Dataset entries
-- ==== Sys2Proof/Laws/State.lean ====
section
/-! SUPPORT. What an update of one record of the state leaves alone: one lemma for each field of the state, true by rfl. -/

namespace Sys2Proof.Machine

/-! `State.setAttnRun` changes `attn`. -/

@[simp] theorem State.setAttnRun_pending (s : State) (x : AttnRun) : (s.setAttnRun x).pending = s.pending := rfl
@[simp] theorem State.setAttnRun_umauth (s : State) (x : AttnRun) : (s.setAttnRun x).umauth = s.umauth := rfl
@[simp] theorem State.setAttnRun_xanca (s : State) (x : AttnRun) : (s.setAttnRun x).xanca = s.xanca := rfl
@[simp] theorem State.setAttnRun_timecode (s : State) (x : AttnRun) : (s.setAttnRun x).timecode = s.timecode := rfl
@[simp] theorem State.setAttnRun_diag (s : State) (x : AttnRun) : (s.setAttnRun x).diag = s.diag := rfl
@[simp] theorem State.setAttnRun_security (s : State) (x : AttnRun) : (s.setAttnRun x).security = s.security := rfl
@[simp] theorem State.setAttnRun_cores (s : State) (x : AttnRun) : (s.setAttnRun x).cores = s.cores := rfl
@[simp] theorem State.setAttnRun_sched (s : State) (x : AttnRun) : (s.setAttnRun x).sched = s.sched := rfl
@[simp] theorem State.setAttnRun_fabric (s : State) (x : AttnRun) : (s.setAttnRun x).fabric = s.fabric := rfl
@[simp] theorem State.setAttnRun_spads (s : State) (x : AttnRun) : (s.setAttnRun x).spads = s.spads := rfl
@[simp] theorem State.setAttnRun_conts (s : State) (x : AttnRun) : (s.setAttnRun x).conts = s.conts := rfl
@[simp] theorem State.setAttnRun_streams (s : State) (x : AttnRun) : (s.setAttnRun x).streams = s.streams := rfl
@[simp] theorem State.setAttnRun_reels (s : State) (x : AttnRun) : (s.setAttnRun x).reels = s.reels := rfl
@[simp] theorem State.setAttnRun_memory (s : State) (x : AttnRun) : (s.setAttnRun x).memory = s.memory := rfl
@[simp] theorem State.setAttnRun_resil (s : State) (x : AttnRun) : (s.setAttnRun x).resil = s.resil := rfl
@[simp] theorem State.setAttnRun_flume (s : State) (x : AttnRun) : (s.setAttnRun x).flume = s.flume := rfl
@[simp] theorem State.setAttnRun_hostPort (s : State) (x : AttnRun) : (s.setAttnRun x).hostPort = s.hostPort := rfl
@[simp] theorem State.setAttnRun_power (s : State) (x : AttnRun) : (s.setAttnRun x).power = s.power := rfl
@[simp] theorem State.setAttnRun_pins (s : State) (x : AttnRun) : (s.setAttnRun x).pins = s.pins := rfl
@[simp] theorem State.setAttnRun_powered (s : State) (x : AttnRun) : (s.setAttnRun x).powered = s.powered := rfl
@[simp] theorem State.setAttnRun_regs (s : State) (x : AttnRun) : (s.setAttnRun x).regs = s.regs := rfl
@[simp] theorem State.setAttnRun_outputs (s : State) (x : AttnRun) : (s.setAttnRun x).outputs = s.outputs := rfl
@[simp] theorem State.setAttnRun_freshCount (s : State) (x : AttnRun) : (s.setAttnRun x).freshCount = s.freshCount := rfl

/-! `State.setClap` changes `streams`. -/

@[simp] theorem State.setClap_pending (s : State) (slot n : Nat) (c : Clap) : (s.setClap slot n c).pending = s.pending := rfl
@[simp] theorem State.setClap_umauth (s : State) (slot n : Nat) (c : Clap) : (s.setClap slot n c).umauth = s.umauth := rfl
@[simp] theorem State.setClap_xanca (s : State) (slot n : Nat) (c : Clap) : (s.setClap slot n c).xanca = s.xanca := rfl
@[simp] theorem State.setClap_timecode (s : State) (slot n : Nat) (c : Clap) : (s.setClap slot n c).timecode = s.timecode := rfl
@[simp] theorem State.setClap_diag (s : State) (slot n : Nat) (c : Clap) : (s.setClap slot n c).diag = s.diag := rfl
@[simp] theorem State.setClap_security (s : State) (slot n : Nat) (c : Clap) : (s.setClap slot n c).security = s.security := rfl
@[simp] theorem State.setClap_cores (s : State) (slot n : Nat) (c : Clap) : (s.setClap slot n c).cores = s.cores := rfl
@[simp] theorem State.setClap_sched (s : State) (slot n : Nat) (c : Clap) : (s.setClap slot n c).sched = s.sched := rfl
@[simp] theorem State.setClap_fabric (s : State) (slot n : Nat) (c : Clap) : (s.setClap slot n c).fabric = s.fabric := rfl
@[simp] theorem State.setClap_spads (s : State) (slot n : Nat) (c : Clap) : (s.setClap slot n c).spads = s.spads := rfl
@[simp] theorem State.setClap_conts (s : State) (slot n : Nat) (c : Clap) : (s.setClap slot n c).conts = s.conts := rfl
@[simp] theorem State.setClap_reels (s : State) (slot n : Nat) (c : Clap) : (s.setClap slot n c).reels = s.reels := rfl
@[simp] theorem State.setClap_memory (s : State) (slot n : Nat) (c : Clap) : (s.setClap slot n c).memory = s.memory := rfl
@[simp] theorem State.setClap_resil (s : State) (slot n : Nat) (c : Clap) : (s.setClap slot n c).resil = s.resil := rfl
@[simp] theorem State.setClap_flume (s : State) (slot n : Nat) (c : Clap) : (s.setClap slot n c).flume = s.flume := rfl
@[simp] theorem State.setClap_attn (s : State) (slot n : Nat) (c : Clap) : (s.setClap slot n c).attn = s.attn := rfl
@[simp] theorem State.setClap_hostPort (s : State) (slot n : Nat) (c : Clap) : (s.setClap slot n c).hostPort = s.hostPort := rfl
@[simp] theorem State.setClap_power (s : State) (slot n : Nat) (c : Clap) : (s.setClap slot n c).power = s.power := rfl
@[simp] theorem State.setClap_pins (s : State) (slot n : Nat) (c : Clap) : (s.setClap slot n c).pins = s.pins := rfl
@[simp] theorem State.setClap_powered (s : State) (slot n : Nat) (c : Clap) : (s.setClap slot n c).powered = s.powered := rfl
@[simp] theorem State.setClap_regs (s : State) (slot n : Nat) (c : Clap) : (s.setClap slot n c).regs = s.regs := rfl
@[simp] theorem State.setClap_outputs (s : State) (slot n : Nat) (c : Clap) : (s.setClap slot n c).outputs = s.outputs := rfl
@[simp] theorem State.setClap_freshCount (s : State) (slot n : Nat) (c : Clap) : (s.setClap slot n c).freshCount = s.freshCount := rfl

/-! `State.setRjob` changes `resil`. -/

@[simp] theorem State.setRjob_pending (s : State) (slot : Nat) (r : ResJob) : (s.setRjob slot r).pending = s.pending := rfl
@[simp] theorem State.setRjob_umauth (s : State) (slot : Nat) (r : ResJob) : (s.setRjob slot r).umauth = s.umauth := rfl
@[simp] theorem State.setRjob_xanca (s : State) (slot : Nat) (r : ResJob) : (s.setRjob slot r).xanca = s.xanca := rfl
@[simp] theorem State.setRjob_timecode (s : State) (slot : Nat) (r : ResJob) : (s.setRjob slot r).timecode = s.timecode := rfl
@[simp] theorem State.setRjob_diag (s : State) (slot : Nat) (r : ResJob) : (s.setRjob slot r).diag = s.diag := rfl
@[simp] theorem State.setRjob_security (s : State) (slot : Nat) (r : ResJob) : (s.setRjob slot r).security = s.security := rfl
@[simp] theorem State.setRjob_cores (s : State) (slot : Nat) (r : ResJob) : (s.setRjob slot r).cores = s.cores := rfl
@[simp] theorem State.setRjob_sched (s : State) (slot : Nat) (r : ResJob) : (s.setRjob slot r).sched = s.sched := rfl
@[simp] theorem State.setRjob_fabric (s : State) (slot : Nat) (r : ResJob) : (s.setRjob slot r).fabric = s.fabric := rfl
@[simp] theorem State.setRjob_spads (s : State) (slot : Nat) (r : ResJob) : (s.setRjob slot r).spads = s.spads := rfl
@[simp] theorem State.setRjob_conts (s : State) (slot : Nat) (r : ResJob) : (s.setRjob slot r).conts = s.conts := rfl
@[simp] theorem State.setRjob_streams (s : State) (slot : Nat) (r : ResJob) : (s.setRjob slot r).streams = s.streams := rfl
@[simp] theorem State.setRjob_reels (s : State) (slot : Nat) (r : ResJob) : (s.setRjob slot r).reels = s.reels := rfl
@[simp] theorem State.setRjob_memory (s : State) (slot : Nat) (r : ResJob) : (s.setRjob slot r).memory = s.memory := rfl
@[simp] theorem State.setRjob_flume (s : State) (slot : Nat) (r : ResJob) : (s.setRjob slot r).flume = s.flume := rfl
@[simp] theorem State.setRjob_attn (s : State) (slot : Nat) (r : ResJob) : (s.setRjob slot r).attn = s.attn := rfl
@[simp] theorem State.setRjob_hostPort (s : State) (slot : Nat) (r : ResJob) : (s.setRjob slot r).hostPort = s.hostPort := rfl
@[simp] theorem State.setRjob_power (s : State) (slot : Nat) (r : ResJob) : (s.setRjob slot r).power = s.power := rfl
@[simp] theorem State.setRjob_pins (s : State) (slot : Nat) (r : ResJob) : (s.setRjob slot r).pins = s.pins := rfl
@[simp] theorem State.setRjob_powered (s : State) (slot : Nat) (r : ResJob) : (s.setRjob slot r).powered = s.powered := rfl
@[simp] theorem State.setRjob_regs (s : State) (slot : Nat) (r : ResJob) : (s.setRjob slot r).regs = s.regs := rfl
@[simp] theorem State.setRjob_outputs (s : State) (slot : Nat) (r : ResJob) : (s.setRjob slot r).outputs = s.outputs := rfl
@[simp] theorem State.setRjob_freshCount (s : State) (slot : Nat) (r : ResJob) : (s.setRjob slot r).freshCount = s.freshCount := rfl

## What you should do:
Copy each line above that has the word "reels".

## Answer to this task:
@[simp] theorem State.setAttnRun_reels (s : State) (x : AttnRun) : (s.setAttnRun x).reels = s.reels := rfl
@[simp] theorem State.setClap_reels (s : State) (slot n : Nat) (c : Clap) : (s.setClap slot n c).reels = s.reels := rfl
@[simp] theorem State.setRjob_reels (s : State) (slot : Nat) (r : ResJob) : (s.setRjob slot r).reels = s.reels := rfl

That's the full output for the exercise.